At any orthopaedic surgery centre, at least 10 per cent to 15 per cent patients need bone grafts. In most cases, doctors use allografts, or bones from some other part of the patient’s own body. It causes a lot of discomfort to the patient, slows down recovery and increases the chance of infection. Besides, it escalates the cost of the treatment as doctors have to perform two major surgeries on the patient. A bone graft from a donor does not cause any of these complications.
Also, a five-inch metallic prosthesis may cost about Rs 5 lakh, while a bone graft costs next to nothing. The cost of maintaining a bone bank is about Rs 4 lakh a year, which is nothing compared with the cost of implants that a hospital uses. Rajasekaran says that he requires 5,000 to 6,000 bone grafts a year. And, so, a bone bank helps a great deal. He cites an example of one of his young patients, Madheswaran, who lost 15cm of thigh bone in a road accident. Conventional treatment was not only expensive, but would have cost him two years in recovery. “We used frozen distal femoral allograft to bridge the gap and a plate to support it,” he says. “Madheswaran started walking independently after five months.”
Doctors who have used bones, cartilage, tendons and meniscus say that the results they get with donor tissue are much better. “A patient faces no restrictions in movement. One can bend, squat, run and do whatever one likes even after a major orthopaedic surgery,” says Malhotra. “But, many more bones banks are needed to make this possible.”
LIVING THROUGH OTHERS
Pawan Kumar was 19 when his bike rammed into an oncoming car. After 13 days at AIIMS, doctors declared him brain dead. When his uncle Sunder Kumar went to see him in the ICU, a nurse told him that the chances of his survival were nil and asked if they would consider donating his organs to save other lives.

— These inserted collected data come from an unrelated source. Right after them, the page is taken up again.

@[simp] theorem State.modChannel_arbiter (s : State) (c : ChannelId) (f : Channel → Channel) (d : ChannelId) :
    (s.modChannel c f).arbiter d = s.arbiter d := by cases c <;> cases d <;> rfl

@[simp] theorem State.modChannel_station (s : State) (c : ChannelId) (f : Channel → Channel) (q : Fin 4) :
    (s.modChannel c f).station q = s.station q := by cases c <;> rfl

@[simp] theorem State.modChannel_head (s : State) (c : ChannelId) (f : Channel → Channel) (q : Fin 4) :
    (s.modChannel c f).head q = s.head q := by cases c <;> rfl

@[simp] theorem State.modChannel_output (s : State) (c : ChannelId) (f : Channel → Channel) (q : Fin 4) :
    (s.modChannel c f).output q = s.output q := by cases c <;> rfl

@[simp] theorem State.modChannel_story (s : State) (c : ChannelId) (f : Channel → Channel) (i : Nat) :
    (s.modChannel c f).story? i = s.story? i := by cases c <;> rfl

@[simp] theorem State.modChannel_isLive (s : State) (c : ChannelId) (f : Channel → Channel) (i : Nat) :
    (s.modChannel c f).isLive i = s.isLive i := by cases c <;> rfl

@[simp] theorem State.modChannel_readableAfter (s : State) (c : ChannelId) (f : Channel → Channel) (i : Nat) :
    (s.modChannel c f).readableAfter i = s.readableAfter i := by cases c <;> rfl

@[simp] theorem State.modChannel_readableBefore (s : State) (c : ChannelId) (f : Channel → Channel) (i : Nat) :
    (s.modChannel c f).readableBefore i = s.readableBefore i := by cases c <;> rfl

/-! ## `State.setArbiter` leaves every other field as it was -/

@[simp] theorem State.setArbiter_stories (s : State) (c : ChannelId) (r : Arbitration) :
    (s.setArbiter c r).stories = s.stories := by cases c <;> rfl

@[simp] theorem State.setArbiter_pt (s : State) (c : ChannelId) (r : Arbitration) :
    (s.setArbiter c r).pt = s.pt := by cases c <;> rfl

@[simp] theorem State.setArbiter_clearInProgress (s : State) (c : ChannelId) (r : Arbitration) :
    (s.setArbiter c r).clearInProgress = s.clearInProgress := by cases c <;> rfl

@[simp] theorem State.setArbiter_heights (s : State) (c : ChannelId) (r : Arbitration) :
    (s.setArbiter c r).heights = s.heights := by cases c <;> rfl

@[simp] theorem State.setArbiter_pendingHeights (s : State) (c : ChannelId) (r : Arbitration) :
    (s.setArbiter c r).pendingHeights = s.pendingHeights := by cases c <;> rfl

@[simp] theorem State.setArbiter_freeLines (s : State) (c : ChannelId) (r : Arbitration) :
    (s.setArbiter c r).freeLines = s.freeLines := by cases c <;> rfl

@[simp] theorem State.setArbiter_channelA (s : State) (c : ChannelId) (r : Arbitration) :
    (s.setArbiter c r).channelA = s.channelA := by cases c <;> rfl

@[simp] theorem State.setArbiter_channelB (s : State) (c : ChannelId) (r : Arbitration) :
    (s.setArbiter c r).channelB = s.channelB := by cases c <;> rfl

@[simp] theorem State.setArbiter_stations (s : State) (c : ChannelId) (r : Arbitration) :
    (s.setArbiter c r).stations = s.stations := by cases c <;> rfl

@[simp] theorem State.setArbiter_lapseTime (s : State) (c : ChannelId) (r : Arbitration) :
    (s.setArbiter c r).lapseTime = s.lapseTime := by cases c <;> rfl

Her words struck Kumar. “Just a few days ago, during a conversation, Pawan mentioned that he would like to donate his organs if it would save someone’s life. I convinced my brother and father for organ donation and asked the hospital to go ahead with it,” says Sunder.
The following day, his family read in the newspaper that his liver was transplanted into a 31-year-old woman and two people in their 40s had received his kidneys. His corneas and bones are with the bank. “It has been seven months now but we feel that he is alive somewhere. I look for his eyes in every person I meet these days. Maybe I will get to see him one day,” says Sunder.
NEW LEASE ON LIFE
Swati Pawar, 36, is the first patient on whom bone grafting was done in India. The surgery lasted 36 hours.
In 2000, Swati was diagnosed with cancer of the bone and the tumour was removed after she completed two cycles of chemotherapy. But she had to wait for two years before she got the required bone graft from a donor.
Swati, a mother of two now, has forgotten about the cancer and the bone implant is no longer a stranger to her body. “I can do everything that other people do,” says Swati, bending her left knee.
HARVESTING THE BONE
* The bone is taken from the donor—living, brain-dead or dead.
* The bones are washed with absolute alcohol, processed and tested for diseases including HIV and hepatitis.
THERE ARE TWO WAYS TO PRESERVE BONES
* There are fresh frozen bones, which are washed, tested and refrigerated at minus 80 degrees Celsius. These bones are stronger and last a lifetime.
* Another method is to freeze-dry bones. In this method, bones are sterilised using gamma radiation. When subjected to radiations (25 gray of gamma radiation), the bone loses its actual strength and becomes brittle.